Freddy AI momentum, IT deals, and customer service gains drive Freshworks’ solid performance
Freshworks has reported a strong second quarter for 2025, with revenue growing 18% year-over-year to $204.7 million and an operating cash flow margin of 29%, exceeding expectations.
CEO Dennis Woodside attributed the performance to rising demand for Freshworks’ AI-powered service solutions. “Businesses are turning to Freshworks to reduce complexity with fast, easy-to-use, and results-driven platforms,” he said.
A key growth driver was the company’s Freddy AI suite, now used by over 5,000 customers. Combined, Freddy AI Agent and Freddy Copilot surpassed $20 million in Annual Recurring Revenue (ARR), doubling year-over-year.
Freshworks also debuted several product innovations:
- Freddy AI Agent Studio, a no-code platform for deploying autonomous AI agents.

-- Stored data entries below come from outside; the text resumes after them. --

theorem Only.mono (h : Only c s v) (le : c.Le d) : Only d s v := by
  obtain ⟨h1, h2, h3, h4, h5, h6, h7, h8, h9, h10, h11, h12, h13, h14, h15, h16, h17, h18, h19, h20, h21, h22, h23, h24, h25,
    h26, h27, h28, h29, h30, h31, h32, h33, h34, h35, h36, h37, h38⟩ := h
  refine ⟨fun a ha => h1 a (ha ∘ @le.trunks a), fun a ha => h2 a (ha ∘ @le.positions a), h3.imp_left le.scanErrors,
    le.orders ▸ h4, le.orders ▸ h5, h6, h7, fun a ha => h8 a (ha ∘ @le.calls a), fun a ha => h9 a (ha ∘ @le.lists a),
    fun a ha => h10 a (ha ∘ @le.agents a), h11.imp_left le.idleList, fun a ha => h12 a (ha ∘ @le.hunt a),
    fun a ha => h13 a (ha ∘ @le.estimates a), h14, fun a ha => h15 a (ha ∘ @le.channels a), h16.imp_left le.port, h17, h18,
    h19.imp_left le.waiting, h20, h21, fun a ha => h22 a (ha ∘ @le.junctors a), h23.imp_left le.freeOrder,
    h24.imp_left le.holdoffOrder, le.frames ▸ h25, fun a ha => h26 a (ha ∘ @le.peers a), h27,
    fun a ha => h28 a (ha ∘ @le.slots a), fun a ha => h29 a (ha ∘ @le.guests a), h30, h31, h32, h33, le.reports ▸ h34,
    le.reports ▸ h35, h36, h37, h38⟩

/-! ## The setters -/

/-- Writing one element leaves the others. -/
theorem getElem_set_other {α : Type} {n : Nat} (xs : Vector α n) {i j : Fin n} (x : α) (h : j ≠ i) :
    (xs.set i x)[j.val] = xs[j.val] :=
  Vector.getElem_set_ne i.isLt j.isLt fun e => h (Fin.ext e.symm)

section Setters

variable (s)

theorem only_setTrunkSup (t : Trunk) (x : TrunkSup) : Only { trunks := [t] } s (s.setTrunkSup t x) := by
  simp +contextual [Only, getElem_set_other]

theorem only_setPositionSup (p : Position) (x : PositionSup) : Only { positions := [p] } s (s.setPositionSup p x) := by
  simp +contextual [Only, getElem_set_other]

theorem only_setCall (t : Trunk) (x : CallRec) : Only { calls := [t] } s (s.setCall t x) := by
  simp +contextual [Only, getElem_set_other]

theorem only_setList (q : QueueNo) (x : List Trunk) : Only { lists := [q] } s (s.setList q x) := by
  simp +contextual [Only, getElem_set_other]

theorem only_setAgent (p : Position) (x : AgentRec) : Only { agents := [p] } s (s.setAgent p x) := by
  simp +contextual [Only, getElem_set_other]

theorem only_setIdleList (l : List Position) : Only { idleList := true } s (s.setIdleList l) := by simp [Only]

theorem only_setEst (q : QueueNo) (r : EstRec) : Only { estimates := [q] } s (s.setEst q r) := by
  simp +contextual [Only, getElem_set_other]

theorem only_setChannel (c : Channel) (r : ChannelRec) : Only { channels := [c] } s (s.setChannel c r) := by
  simp +contextual [Only, getElem_set_other]

theorem only_setWaiting (l : List WaitEntry) : Only { waiting := true } s (s.setWaiting l) := by simp [Only]

theorem only_setJunctor (j : Junctor) (r : JunctorRec) : Only { junctors := [j] } s (s.setJunctor j r) := by
  simp +contextual [Only, getElem_set_other]

theorem only_setHoldoffOrder (l : List Junctor) : Only { holdoffOrder := true } s (s.setHoldoffOrder l) := by simp [Only]

theorem only_setSlot (o : SlotNo) (x : Option OfferSlot) : Only { slots := [o] } s (s.setSlot o x) := by
  simp +contextual [Only, getElem_set_other]

/-! ## Orders, reports and frames -/

theorem only_issue (o : Order) : Only { orders := [o] } s (s.issue o) := by simp [Only]

theorem only_writeReport (r : Report) : Only { reports := [r] } s (s.writeReport r) := by simp [Only]

theorem only_give (x : Station) (p : Payload) : Only { frames := [(x, p)] } s (s.give x p) := by simp [Only]

end Setters

end Sys2Proof.Claims
end

section
/-! PROOF. What the operations on agents do, in the terms of the statements: ringing, becoming READY, going out of service,
the pending action, the AGENT_STATE report, and wrap-up. -/

namespace Sys2Proof.Claims

open Machine State

variable {s u v : State}

/-! ## What each shared operation may write -/

section Writes

variable (s)

theorem only_leaveIdle (p : Position) : Only { idleList := true } s (s.leaveIdle p) := only_setIdleList s _

theorem only_setDuty (p : Position) (d : Duty) : Only { agents := [p] } s (s.setDuty p d) := only_setAgent s p _

theorem only_modifyCall (t : Trunk) (f : CallBody → CallBody) : Only { calls := [t] } s (s.modifyCall t f) :=
  only_setCall s t _

theorem only_removeCall (q : QueueNo) (t : Trunk) : Only { lists := [q] } s (s.removeCall q t) := only_setList s q _

theorem only_insertCall (q : QueueNo) (t : Trunk) : Only { lists := [q] } s (s.insertCall q t) := only_setList s q _

theorem only_removeEntry (t : Trunk) : Only { waiting := true, calls := [t] } s (s.removeEntry t) :=
  (only_setWaiting s _).trans (only_modifyCall _ t _)

theorem only_joinWaiting (t : Trunk) (k : Clip) : Only { waiting := true, calls := [t] } s (s.joinWaiting t k) :=
  (only_setWaiting s _).trans (only_modifyCall _ t _)

theorem only_ringAgent (p : Position) (b : Bound) :
    Only { idleList := true, agents := [p], orders := [.ring p] } s (s.ringAgent p b) :=
  ((only_leaveIdle s p).trans (only_setDuty _ p _)).trans (only_issue _ _)

theorem only_toNotReady (p : Position) : Only { idleList := true, agents := [p] } s (s.toNotReady p) :=
  (((only_leaveIdle s p).trans (only_setDuty _ p _)).trans (only_setAgent _ p _)).mono
    (by constructor <;> simp [Change.and])

theorem only_toSignedOff (p : Position) : Only { idleList := true, agents := [p] } s (s.toSignedOff p) :=
  (only_leaveIdle s p).trans (only_setAgent _ p _)

end Writes

/-! ## Ringing an agent -/

theorem ringForCall_eq {b : CallBody} {p : Position} {t : Trunk} (h : s.call t = some b) :
    s.ringForCall p t =
      ((((s.ringAgent p (.call t)).removeCall b.queue t).setPhase t (.alerting p)).removeEntry t).sourceToMusic t := by
  simp only [ringForCall, h]

@[simp] theorem modifyCall_cqm (t : Trunk) (f : CallBody → CallBody) :
    (s.modifyCall t f).cqm = { s.cqm with calls := s.cqm.calls.set t ⟨s.cqm.calls[t].gen, (s.cqm.calls[t].body).map f⟩ } :=
  rfl

@[simp] theorem ringAgent_agent (p : Position) (b : Bound) :
    (s.ringAgent p b).dsu.agents[p.val] = onDuty s.dsu.agents[p.val] (.alerting b (deadline s.now s.items.ringLimit)) := by
  simp [ringAgent, leaveIdle, setDuty, onDuty]

theorem ringForCall_rung {b : CallBody} (p : Position) {t : Trunk} (h : s.call t = some b) : Rung s (s.ringForCall p t) p t b := by
  have body : s.cqm.calls[t.val].body = some b := h
  have writes : Only { agents := [p], idleList := true, calls := [t], lists := [b.queue], waiting := true, orders := [.ring p] }
      s (s.ringForCall p t) := by
    rw [ringForCall_eq h]
    exact (((((only_ringAgent s p _).trans (only_removeCall _ b.queue t)).trans (only_modifyCall _ t _)).trans
      (only_removeEntry _ t)).trans (only_modifyCall _ t _)).mono (by constructor <;> simp [Change.and])
  refine ⟨?_, ?_, ?_, ?_, ?_, writes⟩ <;> rw [ringForCall_eq h]
  · simp [sourceToMusic, removeEntry, setPhase]
  · simp [sourceToMusic, removeEntry, setPhase, ringAgent, leaveIdle, setDuty]
  · simp [sourceToMusic, removeEntry, setPhase, removeCall, body]
  · simp [sourceToMusic, removeEntry, setPhase, removeCall]
  · simp [sourceToMusic, removeEntry, setPhase]

theorem matchCall_matched (s : State) (t : Trunk) : Matched s (s.matchCall t) t := by
  unfold Matched matchCall
  cases hc : s.call t with
  | none => rfl
  | some b =>
    simp only
    cases ha : s.chooseAgent b.queue with
    | none => rfl
    | some a =>
      obtain ⟨p, u⟩ := a
      have same : u.call t = s.call t := by obtain ⟨-, rfl | rfl⟩ := chooseAgent_cases s ha <;> rfl
      exact ringForCall_rung p (same.trans hc)

/-! ## The states that an agent goes to -/

theorem toNotReady_stoodDown (s : State) (p : Position) : StoodDown s (s.toNotReady p) p := by
  refine ⟨?_, ?_, (only_toNotReady s p).mono (by constructor <;> simp)⟩
  · simp [toNotReady, leaveIdle, setDuty, setPendingAction, onDuty]
  · simp [toNotReady, leaveIdle, setDuty, setPendingAction]

theorem toSignedOff_signedOff (s : State) (p : Position) : SignedOff s (s.toSignedOff p) p := by
  refine ⟨?_, ?_, (only_toSignedOff s p).mono (by constructor <;> simp)⟩ <;> simp [toSignedOff, leaveIdle]

theorem outOfService_spec (s : State) (p : Position) : OutOfService s (s.outOfService p) p := by
  unfold OutOfService outOfService
  cases s.dsu.agents[p].pendingAction
  case signOff => exact toSignedOff_signedOff s p
  all_goals exact toNotReady_stoodDown s p

/-- A call that the walk finds is in its record. -/
theorem call_of_profileWalk {p : Position} {t : Trunk} (h : s.profileWalk p = some t) : ∃ b, s.call t = some b := by
  unfold profileWalk at h
  split at h
  · cases h
  · obtain ⟨q, -, hq⟩ := List.exists_of_findSome?_eq_some h
    have queued : s.isQueued t = true := List.find?_some hq
    unfold isQueued at queued
    split at queued
    next b hb => exact ⟨b, hb⟩
    next => cases queued

theorem profileWalk_setPendingAction (s : State) (p : Position) (a : PendingAction) :
    (s.setPendingAction p a).profileWalk p = s.profileWalk p := by
  simp only [profileWalk, setPendingAction, setAgent, Fin.getElem_fin, Vector.getElem_set_self]
  rfl

theorem becomeReady_of_call {p : Position} {t : Trunk} (h : s.profileWalk p = some t) :
    s.becomeReady p = (s.setPendingAction p .none).ringForCall p t := by
  simp only [becomeReady, profileWalk_setPendingAction, h]

theorem becomeReady_of_none {p : Position} (h : s.profileWalk p = none) :
    s.becomeReady p =
      ((s.setPendingAction p .none).setDuty p (.ready s.now)).setIdleList (s.dsu.idleList.erase p ++ [p]) := by
  simp only [becomeReady, profileWalk_setPendingAction, h]
  rfl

- Freshservice Journeys, an AI-driven tool for managing IT and employee service workflows.
The quarter also saw high-profile customer additions including Seagate Technology, AEP Energy, California Franchise Tax Board, and Covington & Burling LLP.
Other key metrics:
- Net cash from operations grew to $58.6 million.
- Adjusted free cash flow reached $54.3 million.
- Customers contributing over $5,000 in ARR increased to 23,975, up 10% YoY.
- Net dollar retention remained strong at 106%.
Freshworks also announced a multi-year partnership with McLaren Racing, integrating its Freshservice ITSM solution into the F1 team’s operations.
Looking ahead, the company raised its full-year guidance to $822.9–$828.9 million in revenue, projecting non-GAAP earnings per share of $0.56–$0.58.